Collected data entries:
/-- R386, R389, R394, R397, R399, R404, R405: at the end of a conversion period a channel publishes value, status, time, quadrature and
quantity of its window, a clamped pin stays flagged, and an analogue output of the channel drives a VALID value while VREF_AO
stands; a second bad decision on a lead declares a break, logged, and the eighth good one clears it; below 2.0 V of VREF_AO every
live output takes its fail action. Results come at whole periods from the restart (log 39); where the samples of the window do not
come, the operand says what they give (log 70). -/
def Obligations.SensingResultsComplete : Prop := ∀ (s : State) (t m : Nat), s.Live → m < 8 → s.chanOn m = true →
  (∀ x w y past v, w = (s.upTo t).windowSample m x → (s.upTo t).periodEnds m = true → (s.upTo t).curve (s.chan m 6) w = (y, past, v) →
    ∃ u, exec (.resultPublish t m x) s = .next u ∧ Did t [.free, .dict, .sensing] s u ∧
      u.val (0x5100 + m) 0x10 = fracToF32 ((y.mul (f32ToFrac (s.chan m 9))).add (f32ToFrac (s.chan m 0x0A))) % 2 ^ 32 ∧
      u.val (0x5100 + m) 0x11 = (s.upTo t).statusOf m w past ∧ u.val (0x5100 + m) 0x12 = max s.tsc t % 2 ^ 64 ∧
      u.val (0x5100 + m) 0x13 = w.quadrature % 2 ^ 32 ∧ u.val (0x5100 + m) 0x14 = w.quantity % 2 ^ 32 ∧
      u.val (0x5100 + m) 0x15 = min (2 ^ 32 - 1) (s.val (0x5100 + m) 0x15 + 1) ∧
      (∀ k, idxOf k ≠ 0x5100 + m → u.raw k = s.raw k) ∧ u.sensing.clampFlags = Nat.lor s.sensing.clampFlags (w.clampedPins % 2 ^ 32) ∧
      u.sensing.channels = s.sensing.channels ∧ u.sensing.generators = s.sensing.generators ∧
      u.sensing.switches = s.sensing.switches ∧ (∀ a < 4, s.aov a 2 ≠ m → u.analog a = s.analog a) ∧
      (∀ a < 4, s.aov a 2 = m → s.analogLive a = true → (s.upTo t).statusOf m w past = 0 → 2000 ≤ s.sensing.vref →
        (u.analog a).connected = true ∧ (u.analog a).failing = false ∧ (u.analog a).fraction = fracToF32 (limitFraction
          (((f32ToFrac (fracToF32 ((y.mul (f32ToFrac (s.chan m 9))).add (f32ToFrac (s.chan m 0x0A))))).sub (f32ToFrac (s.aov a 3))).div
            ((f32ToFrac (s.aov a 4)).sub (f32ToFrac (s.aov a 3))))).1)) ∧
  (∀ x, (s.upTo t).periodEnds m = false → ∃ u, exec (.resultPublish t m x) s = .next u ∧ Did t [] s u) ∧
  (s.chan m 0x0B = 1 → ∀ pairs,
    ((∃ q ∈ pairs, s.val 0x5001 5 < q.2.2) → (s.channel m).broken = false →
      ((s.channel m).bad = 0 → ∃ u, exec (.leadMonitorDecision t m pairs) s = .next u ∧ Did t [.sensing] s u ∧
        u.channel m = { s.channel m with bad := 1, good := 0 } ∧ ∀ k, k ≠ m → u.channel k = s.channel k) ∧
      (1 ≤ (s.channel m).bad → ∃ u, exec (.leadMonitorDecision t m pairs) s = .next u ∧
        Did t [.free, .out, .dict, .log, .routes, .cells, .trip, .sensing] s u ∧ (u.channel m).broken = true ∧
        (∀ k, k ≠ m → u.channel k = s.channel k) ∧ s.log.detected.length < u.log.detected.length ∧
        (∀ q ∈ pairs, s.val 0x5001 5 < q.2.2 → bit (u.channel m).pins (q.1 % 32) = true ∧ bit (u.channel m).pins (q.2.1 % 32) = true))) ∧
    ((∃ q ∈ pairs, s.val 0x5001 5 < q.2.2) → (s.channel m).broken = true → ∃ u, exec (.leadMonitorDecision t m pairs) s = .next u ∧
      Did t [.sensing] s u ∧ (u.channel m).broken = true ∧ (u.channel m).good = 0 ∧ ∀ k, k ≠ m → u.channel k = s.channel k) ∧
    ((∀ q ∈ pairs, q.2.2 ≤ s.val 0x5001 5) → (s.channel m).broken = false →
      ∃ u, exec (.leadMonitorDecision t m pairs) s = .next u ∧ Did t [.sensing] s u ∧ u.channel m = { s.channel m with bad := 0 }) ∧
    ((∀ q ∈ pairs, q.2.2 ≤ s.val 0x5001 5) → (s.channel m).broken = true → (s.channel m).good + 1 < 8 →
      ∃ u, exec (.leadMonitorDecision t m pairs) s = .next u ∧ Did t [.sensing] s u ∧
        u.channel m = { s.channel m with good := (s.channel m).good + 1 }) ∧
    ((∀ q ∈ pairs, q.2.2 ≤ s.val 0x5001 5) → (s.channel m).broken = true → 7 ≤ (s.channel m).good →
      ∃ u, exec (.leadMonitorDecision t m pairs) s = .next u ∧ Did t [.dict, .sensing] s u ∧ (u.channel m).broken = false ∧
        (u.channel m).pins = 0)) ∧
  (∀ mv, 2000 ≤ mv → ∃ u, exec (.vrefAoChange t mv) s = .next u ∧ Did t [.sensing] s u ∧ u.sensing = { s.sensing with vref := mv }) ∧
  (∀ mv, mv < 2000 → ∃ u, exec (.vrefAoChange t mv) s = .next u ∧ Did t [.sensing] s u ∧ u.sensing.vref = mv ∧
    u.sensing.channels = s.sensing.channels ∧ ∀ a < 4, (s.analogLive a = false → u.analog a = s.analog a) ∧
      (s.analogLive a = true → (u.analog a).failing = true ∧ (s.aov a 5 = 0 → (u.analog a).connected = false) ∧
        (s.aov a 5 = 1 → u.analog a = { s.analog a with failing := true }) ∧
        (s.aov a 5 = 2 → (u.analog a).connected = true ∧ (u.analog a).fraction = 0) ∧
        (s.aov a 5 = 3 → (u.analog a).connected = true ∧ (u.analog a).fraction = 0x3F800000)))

[EXERCISE]
Transcribe, in full, each record that appears above.

[RESULT BELOW]
/-- R386, R389, R394, R397, R399, R404, R405: at the end of a conversion period a channel publishes value, status, time, quadrature and
quantity of its window, a clamped pin stays flagged, and an analogue output of the channel drives a VALID value while VREF_AO
stands; a second bad decision on a lead declares a break, logged, and the eighth good one clears it; below 2.0 V of VREF_AO every
live output takes its fail action. Results come at whole periods from the restart (log 39); where the samples of the window do not
come, the operand says what they give (log 70). -/
def Obligations.SensingResultsComplete : Prop := ∀ (s : State) (t m : Nat), s.Live → m < 8 → s.chanOn m = true →
  (∀ x w y past v, w = (s.upTo t).windowSample m x → (s.upTo t).periodEnds m = true → (s.upTo t).curve (s.chan m 6) w = (y, past, v) →
    ∃ u, exec (.resultPublish t m x) s = .next u ∧ Did t [.free, .dict, .sensing] s u ∧
      u.val (0x5100 + m) 0x10 = fracToF32 ((y.mul (f32ToFrac (s.chan m 9))).add (f32ToFrac (s.chan m 0x0A))) % 2 ^ 32 ∧
      u.val (0x5100 + m) 0x11 = (s.upTo t).statusOf m w past ∧ u.val (0x5100 + m) 0x12 = max s.tsc t % 2 ^ 64 ∧
      u.val (0x5100 + m) 0x13 = w.quadrature % 2 ^ 32 ∧ u.val (0x5100 + m) 0x14 = w.quantity % 2 ^ 32 ∧
      u.val (0x5100 + m) 0x15 = min (2 ^ 32 - 1) (s.val (0x5100 + m) 0x15 + 1) ∧
      (∀ k, idxOf k ≠ 0x5100 + m → u.raw k = s.raw k) ∧ u.sensing.clampFlags = Nat.lor s.sensing.clampFlags (w.clampedPins % 2 ^ 32) ∧
      u.sensing.channels = s.sensing.channels ∧ u.sensing.generators = s.sensing.generators ∧
      u.sensing.switches = s.sensing.switches ∧ (∀ a < 4, s.aov a 2 ≠ m → u.analog a = s.analog a) ∧
      (∀ a < 4, s.aov a 2 = m → s.analogLive a = true → (s.upTo t).statusOf m w past = 0 → 2000 ≤ s.sensing.vref →
        (u.analog a).connected = true ∧ (u.analog a).failing = false ∧ (u.analog a).fraction = fracToF32 (limitFraction
          (((f32ToFrac (fracToF32 ((y.mul (f32ToFrac (s.chan m 9))).add (f32ToFrac (s.chan m 0x0A))))).sub (f32ToFrac (s.aov a 3))).div
            ((f32ToFrac (s.aov a 4)).sub (f32ToFrac (s.aov a 3))))).1)) ∧
  (∀ x, (s.upTo t).periodEnds m = false → ∃ u, exec (.resultPublish t m x) s = .next u ∧ Did t [] s u) ∧
  (s.chan m 0x0B = 1 → ∀ pairs,
    ((∃ q ∈ pairs, s.val 0x5001 5 < q.2.2) → (s.channel m).broken = false →
      ((s.channel m).bad = 0 → ∃ u, exec (.leadMonitorDecision t m pairs) s = .next u ∧ Did t [.sensing] s u ∧
        u.channel m = { s.channel m with bad := 1, good := 0 } ∧ ∀ k, k ≠ m → u.channel k = s.channel k) ∧
      (1 ≤ (s.channel m).bad → ∃ u, exec (.leadMonitorDecision t m pairs) s = .next u ∧
        Did t [.free, .out, .dict, .log, .routes, .cells, .trip, .sensing] s u ∧ (u.channel m).broken = true ∧
        (∀ k, k ≠ m → u.channel k = s.channel k) ∧ s.log.detected.length < u.log.detected.length ∧
        (∀ q ∈ pairs, s.val 0x5001 5 < q.2.2 → bit (u.channel m).pins (q.1 % 32) = true ∧ bit (u.channel m).pins (q.2.1 % 32) = true))) ∧
    ((∃ q ∈ pairs, s.val 0x5001 5 < q.2.2) → (s.channel m).broken = true → ∃ u, exec (.leadMonitorDecision t m pairs) s = .next u ∧
      Did t [.sensing] s u ∧ (u.channel m).broken = true ∧ (u.channel m).good = 0 ∧ ∀ k, k ≠ m → u.channel k = s.channel k) ∧
    ((∀ q ∈ pairs, q.2.2 ≤ s.val 0x5001 5) → (s.channel m).broken = false →
      ∃ u, exec (.leadMonitorDecision t m pairs) s = .next u ∧ Did t [.sensing] s u ∧ u.channel m = { s.channel m with bad := 0 }) ∧
    ((∀ q ∈ pairs, q.2.2 ≤ s.val 0x5001 5) → (s.channel m).broken = true → (s.channel m).good + 1 < 8 →
      ∃ u, exec (.leadMonitorDecision t m pairs) s = .next u ∧ Did t [.sensing] s u ∧
        u.channel m = { s.channel m with good := (s.channel m).good + 1 }) ∧
    ((∀ q ∈ pairs, q.2.2 ≤ s.val 0x5001 5) → (s.channel m).broken = true → 7 ≤ (s.channel m).good →
      ∃ u, exec (.leadMonitorDecision t m pairs) s = .next u ∧ Did t [.dict, .sensing] s u ∧ (u.channel m).broken = false ∧
        (u.channel m).pins = 0)) ∧
  (∀ mv, 2000 ≤ mv → ∃ u, exec (.vrefAoChange t mv) s = .next u ∧ Did t [.sensing] s u ∧ u.sensing = { s.sensing with vref := mv }) ∧
  (∀ mv, mv < 2000 → ∃ u, exec (.vrefAoChange t mv) s = .next u ∧ Did t [.sensing] s u ∧ u.sensing.vref = mv ∧
    u.sensing.channels = s.sensing.channels ∧ ∀ a < 4, (s.analogLive a = false → u.analog a = s.analog a) ∧
      (s.analogLive a = true → (u.analog a).failing = true ∧ (s.aov a 5 = 0 → (u.analog a).connected = false) ∧
        (s.aov a 5 = 1 → u.analog a = { s.analog a with failing := true }) ∧
        (s.aov a 5 = 2 → (u.analog a).connected = true ∧ (u.analog a).fraction = 0) ∧
        (s.aov a 5 = 3 → (u.analog a).connected = true ∧ (u.analog a).fraction = 0x3F800000)))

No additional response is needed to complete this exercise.